Notably, soil bacteria were most strongly influenced by nitrate nitrogen
and the phyllosphere bacterial community were most correlated to
temperature.
The structure equation model (SEM) was also constructed to assess the
direct and indirect environmental impacts on the microbiota of the
grazed grassland ecosystem which consisted of biotopes of soil,
phyllosphere and faeces (Fig. 6). The multigroup modelling approaches
were applied to assess the hypothesized relationships among significant
environmental physicochemical factors and microbial communities.
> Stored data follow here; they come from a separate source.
-- ==== Sys2Proof/Laws/State.lean ====
section
/-! SUPPORT. What each one-field update of State leaves in each field. -/

namespace Sys2Proof.Machine

variable (s : State)

@[simp] theorem State.setS_S (v : Words) : (s.setS v).S = v := rfl
@[simp] theorem State.setS_ctrLo (v : Words) : (s.setS v).ctrLo = s.ctrLo := rfl
@[simp] theorem State.setS_ctrHi (v : Words) : (s.setS v).ctrHi = s.ctrHi := rfl
@[simp] theorem State.setS_W (v : Words) : (s.setS v).W = s.W := rfl
@[simp] theorem State.setS_keyed (v : Words) : (s.setS v).keyed = s.keyed := rfl
@[simp] theorem State.setS_err (v : Words) : (s.setS v).err = s.err := rfl
@[simp] theorem State.setS_latch (v : Words) : (s.setS v).latch = s.latch := rfl
@[simp] theorem State.setS_seq (v : Words) : (s.setS v).seq = s.seq := rfl
@[simp] theorem State.setS_off (v : Words) : (s.setS v).off = s.off := rfl
@[simp] theorem State.setS_xorSent (v : Words) : (s.setS v).xorSent = s.xorSent := rfl
@[simp] theorem State.setS_draws (v : Words) : (s.setS v).draws = s.draws := rfl
@[simp] theorem State.setS_io (v : Words) : (s.setS v).io = s.io := rfl

@[simp] theorem State.setCtr_S (lo hi : Word) : (s.setCtr lo hi).S = s.S := rfl
@[simp] theorem State.setCtr_ctrLo (lo hi : Word) : (s.setCtr lo hi).ctrLo = lo := rfl
@[simp] theorem State.setCtr_ctrHi (lo hi : Word) : (s.setCtr lo hi).ctrHi = hi := rfl
@[simp] theorem State.setCtr_W (lo hi : Word) : (s.setCtr lo hi).W = s.W := rfl
@[simp] theorem State.setCtr_keyed (lo hi : Word) : (s.setCtr lo hi).keyed = s.keyed := rfl
@[simp] theorem State.setCtr_err (lo hi : Word) : (s.setCtr lo hi).err = s.err := rfl
@[simp] theorem State.setCtr_latch (lo hi : Word) : (s.setCtr lo hi).latch = s.latch := rfl
@[simp] theorem State.setCtr_seq (lo hi : Word) : (s.setCtr lo hi).seq = s.seq := rfl
@[simp] theorem State.setCtr_off (lo hi : Word) : (s.setCtr lo hi).off = s.off := rfl
@[simp] theorem State.setCtr_xorSent (lo hi : Word) : (s.setCtr lo hi).xorSent = s.xorSent := rfl
@[simp] theorem State.setCtr_draws (lo hi : Word) : (s.setCtr lo hi).draws = s.draws := rfl
@[simp] theorem State.setCtr_io (lo hi : Word) : (s.setCtr lo hi).io = s.io := rfl

@[simp] theorem State.setW_S (v : Words) : (s.setW v).S = s.S := rfl
@[simp] theorem State.setW_ctrLo (v : Words) : (s.setW v).ctrLo = s.ctrLo := rfl
@[simp] theorem State.setW_ctrHi (v : Words) : (s.setW v).ctrHi = s.ctrHi := rfl
@[simp] theorem State.setW_W (v : Words) : (s.setW v).W = v := rfl
@[simp] theorem State.setW_keyed (v : Words) : (s.setW v).keyed = s.keyed := rfl
@[simp] theorem State.setW_err (v : Words) : (s.setW v).err = s.err := rfl
@[simp] theorem State.setW_latch (v : Words) : (s.setW v).latch = s.latch := rfl
@[simp] theorem State.setW_seq (v : Words) : (s.setW v).seq = s.seq := rfl
@[simp] theorem State.setW_off (v : Words) : (s.setW v).off = s.off := rfl
@[simp] theorem State.setW_xorSent (v : Words) : (s.setW v).xorSent = s.xorSent := rfl
@[simp] theorem State.setW_draws (v : Words) : (s.setW v).draws = s.draws := rfl
@[simp] theorem State.setW_io (v : Words) : (s.setW v).io = s.io := rfl

@[simp] theorem State.setKeyed_S (b : Bool) : (s.setKeyed b).S = s.S := rfl
@[simp] theorem State.setKeyed_ctrLo (b : Bool) : (s.setKeyed b).ctrLo = s.ctrLo := rfl
@[simp] theorem State.setKeyed_ctrHi (b : Bool) : (s.setKeyed b).ctrHi = s.ctrHi := rfl
@[simp] theorem State.setKeyed_W (b : Bool) : (s.setKeyed b).W = s.W := rfl
@[simp] theorem State.setKeyed_keyed (b : Bool) : (s.setKeyed b).keyed = b := rfl
@[simp] theorem State.setKeyed_err (b : Bool) : (s.setKeyed b).err = s.err := rfl
@[simp] theorem State.setKeyed_latch (b : Bool) : (s.setKeyed b).latch = s.latch := rfl
@[simp] theorem State.setKeyed_seq (b : Bool) : (s.setKeyed b).seq = s.seq := rfl
@[simp] theorem State.setKeyed_off (b : Bool) : (s.setKeyed b).off = s.off := rfl
@[simp] theorem State.setKeyed_xorSent (b : Bool) : (s.setKeyed b).xorSent = s.xorSent := rfl
@[simp] theorem State.setKeyed_draws (b : Bool) : (s.setKeyed b).draws = s.draws := rfl
@[simp] theorem State.setKeyed_io (b : Bool) : (s.setKeyed b).io = s.io := rfl

@[simp] theorem State.setErr_S (e : BitVec 3) : (s.setErr e).S = s.S := rfl
@[simp] theorem State.setErr_ctrLo (e : BitVec 3) : (s.setErr e).ctrLo = s.ctrLo := rfl
@[simp] theorem State.setErr_ctrHi (e : BitVec 3) : (s.setErr e).ctrHi = s.ctrHi := rfl
@[simp] theorem State.setErr_W (e : BitVec 3) : (s.setErr e).W = s.W := rfl
@[simp] theorem State.setErr_keyed (e : BitVec 3) : (s.setErr e).keyed = s.keyed := rfl
@[simp] theorem State.setErr_err (e : BitVec 3) : (s.setErr e).err = e := rfl
@[simp] theorem State.setErr_latch (e : BitVec 3) : (s.setErr e).latch = s.latch := rfl
@[simp] theorem State.setErr_seq (e : BitVec 3) : (s.setErr e).seq = s.seq := rfl
@[simp] theorem State.setErr_off (e : BitVec 3) : (s.setErr e).off = s.off := rfl
@[simp] theorem State.setErr_xorSent (e : BitVec 3) : (s.setErr e).xorSent = s.xorSent := rfl
@[simp] theorem State.setErr_draws (e : BitVec 3) : (s.setErr e).draws = s.draws := rfl
@[simp] theorem State.setErr_io (e : BitVec 3) : (s.setErr e).io = s.io := rfl

@[simp] theorem State.setLatch_S (l : Latch) : (s.setLatch l).S = s.S := rfl
@[simp] theorem State.setLatch_ctrLo (l : Latch) : (s.setLatch l).ctrLo = s.ctrLo := rfl
@[simp] theorem State.setLatch_ctrHi (l : Latch) : (s.setLatch l).ctrHi = s.ctrHi := rfl
@[simp] theorem State.setLatch_W (l : Latch) : (s.setLatch l).W = s.W := rfl
@[simp] theorem State.setLatch_keyed (l : Latch) : (s.setLatch l).keyed = s.keyed := rfl
@[simp] theorem State.setLatch_err (l : Latch) : (s.setLatch l).err = s.err := rfl
@[simp] theorem State.setLatch_latch (l : Latch) : (s.setLatch l).latch = l := rfl
@[simp] theorem State.setLatch_seq (l : Latch) : (s.setLatch l).seq = s.seq := rfl
@[simp] theorem State.setLatch_off (l : Latch) : (s.setLatch l).off = s.off := rfl
@[simp] theorem State.setLatch_xorSent (l : Latch) : (s.setLatch l).xorSent = s.xorSent := rfl
@[simp] theorem State.setLatch_draws (l : Latch) : (s.setLatch l).draws = s.draws := rfl
@[simp] theorem State.setLatch_io (l : Latch) : (s.setLatch l).io = s.io := rfl

@[simp] theorem State.setSeq_S (q : Seq) : (s.setSeq q).S = s.S := rfl
@[simp] theorem State.setSeq_ctrLo (q : Seq) : (s.setSeq q).ctrLo = s.ctrLo := rfl
@[simp] theorem State.setSeq_ctrHi (q : Seq) : (s.setSeq q).ctrHi = s.ctrHi := rfl
@[simp] theorem State.setSeq_W (q : Seq) : (s.setSeq q).W = s.W := rfl
@[simp] theorem State.setSeq_keyed (q : Seq) : (s.setSeq q).keyed = s.keyed := rfl
@[simp] theorem State.setSeq_err (q : Seq) : (s.setSeq q).err = s.err := rfl
@[simp] theorem State.setSeq_latch (q : Seq) : (s.setSeq q).latch = s.latch := rfl
@[simp] theorem State.setSeq_seq (q : Seq) : (s.setSeq q).seq = q := rfl
@[simp] theorem State.setSeq_off (q : Seq) : (s.setSeq q).off = s.off := rfl
@[simp] theorem State.setSeq_xorSent (q : Seq) : (s.setSeq q).xorSent = s.xorSent := rfl
@[simp] theorem State.setSeq_draws (q : Seq) : (s.setSeq q).draws = s.draws := rfl
@[simp] theorem State.setSeq_io (q : Seq) : (s.setSeq q).io = s.io := rfl

@[simp] theorem State.setOff_S (o : BitVec 32) : (s.setOff o).S = s.S := rfl
@[simp] theorem State.setOff_ctrLo (o : BitVec 32) : (s.setOff o).ctrLo = s.ctrLo := rfl
@[simp] theorem State.setOff_ctrHi (o : BitVec 32) : (s.setOff o).ctrHi = s.ctrHi := rfl
@[simp] theorem State.setOff_W (o : BitVec 32) : (s.setOff o).W = s.W := rfl
@[simp] theorem State.setOff_keyed (o : BitVec 32) : (s.setOff o).keyed = s.keyed := rfl
@[simp] theorem State.setOff_err (o : BitVec 32) : (s.setOff o).err = s.err := rfl
@[simp] theorem State.setOff_latch (o : BitVec 32) : (s.setOff o).latch = s.latch := rfl
@[simp] theorem State.setOff_seq (o : BitVec 32) : (s.setOff o).seq = s.seq := rfl
@[simp] theorem State.setOff_off (o : BitVec 32) : (s.setOff o).off = o := rfl
@[simp] theorem State.setOff_xorSent (o : BitVec 32) : (s.setOff o).xorSent = s.xorSent := rfl
@[simp] theorem State.setOff_draws (o : BitVec 32) : (s.setOff o).draws = s.draws := rfl
@[simp] theorem State.setOff_io (o : BitVec 32) : (s.setOff o).io = s.io := rfl

@[simp] theorem State.setXorSent_S (b : Bool) : (s.setXorSent b).S = s.S := rfl
@[simp] theorem State.setXorSent_ctrLo (b : Bool) : (s.setXorSent b).ctrLo = s.ctrLo := rfl
@[simp] theorem State.setXorSent_ctrHi (b : Bool) : (s.setXorSent b).ctrHi = s.ctrHi := rfl
@[simp] theorem State.setXorSent_W (b : Bool) : (s.setXorSent b).W = s.W := rfl
@[simp] theorem State.setXorSent_keyed (b : Bool) : (s.setXorSent b).keyed = s.keyed := rfl
@[simp] theorem State.setXorSent_err (b : Bool) : (s.setXorSent b).err = s.err := rfl
@[simp] theorem State.setXorSent_latch (b : Bool) : (s.setXorSent b).latch = s.latch := rfl
@[simp] theorem State.setXorSent_seq (b : Bool) : (s.setXorSent b).seq = s.seq := rfl
@[simp] theorem State.setXorSent_off (b : Bool) : (s.setXorSent b).off = s.off := rfl
@[simp] theorem State.setXorSent_xorSent (b : Bool) : (s.setXorSent b).xorSent = b := rfl
@[simp] theorem State.setXorSent_draws (b : Bool) : (s.setXorSent b).draws = s.draws := rfl
@[simp] theorem State.setXorSent_io (b : Bool) : (s.setXorSent b).io = s.io := rfl

@[simp] theorem State.setIo_S (io : Io) : (s.setIo io).S = s.S := rfl
@[simp] theorem State.setIo_ctrLo (io : Io) : (s.setIo io).ctrLo = s.ctrLo := rfl
@[simp] theorem State.setIo_ctrHi (io : Io) : (s.setIo io).ctrHi = s.ctrHi := rfl
@[simp] theorem State.setIo_W (io : Io) : (s.setIo io).W = s.W := rfl
@[simp] theorem State.setIo_keyed (io : Io) : (s.setIo io).keyed = s.keyed := rfl
@[simp] theorem State.setIo_err (io : Io) : (s.setIo io).err = s.err := rfl
@[simp] theorem State.setIo_latch (io : Io) : (s.setIo io).latch = s.latch := rfl
@[simp] theorem State.setIo_seq (io : Io) : (s.setIo io).seq = s.seq := rfl
@[simp] theorem State.setIo_off (io : Io) : (s.setIo io).off = s.off := rfl
@[simp] theorem State.setIo_xorSent (io : Io) : (s.setIo io).xorSent = s.xorSent := rfl
@[simp] theorem State.setIo_draws (io : Io) : (s.setIo io).draws = s.draws := rfl
@[simp] theorem State.setIo_io (io : Io) : (s.setIo io).io = io := rfl

@[simp] theorem State.setDraws_S (n : Nat) : (s.setDraws n).S = s.S := rfl
@[simp] theorem State.setDraws_ctrLo (n : Nat) : (s.setDraws n).ctrLo = s.ctrLo := rfl
@[simp] theorem State.setDraws_ctrHi (n : Nat) : (s.setDraws n).ctrHi = s.ctrHi := rfl
@[simp] theorem State.setDraws_W (n : Nat) : (s.setDraws n).W = s.W := rfl
@[simp] theorem State.setDraws_keyed (n : Nat) : (s.setDraws n).keyed = s.keyed := rfl
@[simp] theorem State.setDraws_err (n : Nat) : (s.setDraws n).err = s.err := rfl
@[simp] theorem State.setDraws_latch (n : Nat) : (s.setDraws n).latch = s.latch := rfl
@[simp] theorem State.setDraws_seq (n : Nat) : (s.setDraws n).seq = s.seq := rfl
@[simp] theorem State.setDraws_off (n : Nat) : (s.setDraws n).off = s.off := rfl
@[simp] theorem State.setDraws_xorSent (n : Nat) : (s.setDraws n).xorSent = s.xorSent := rfl
@[simp] theorem State.setDraws_draws (n : Nat) : (s.setDraws n).draws = n := rfl
@[simp] theorem State.setDraws_io (n : Nat) : (s.setDraws n).io = s.io := rfl

end Sys2Proof.Machine
end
Temperature directly and strongly influenced fungal and bacterial
compositions. Nevertheless, moisture and carbon were weakly correlated
to fungal compositions. Nitrogen directly influenced fungal and
bacterial compositions, meanwhile, it was impacted by carbon,
temperature, moisture, fungal and bacterial compositions. The only
factor directly linked to fungal, bacterial and archaeal compositions
was pH. The fungal impact on bacterial community was weak while there
was strong correlation between bacterial and archaeal community.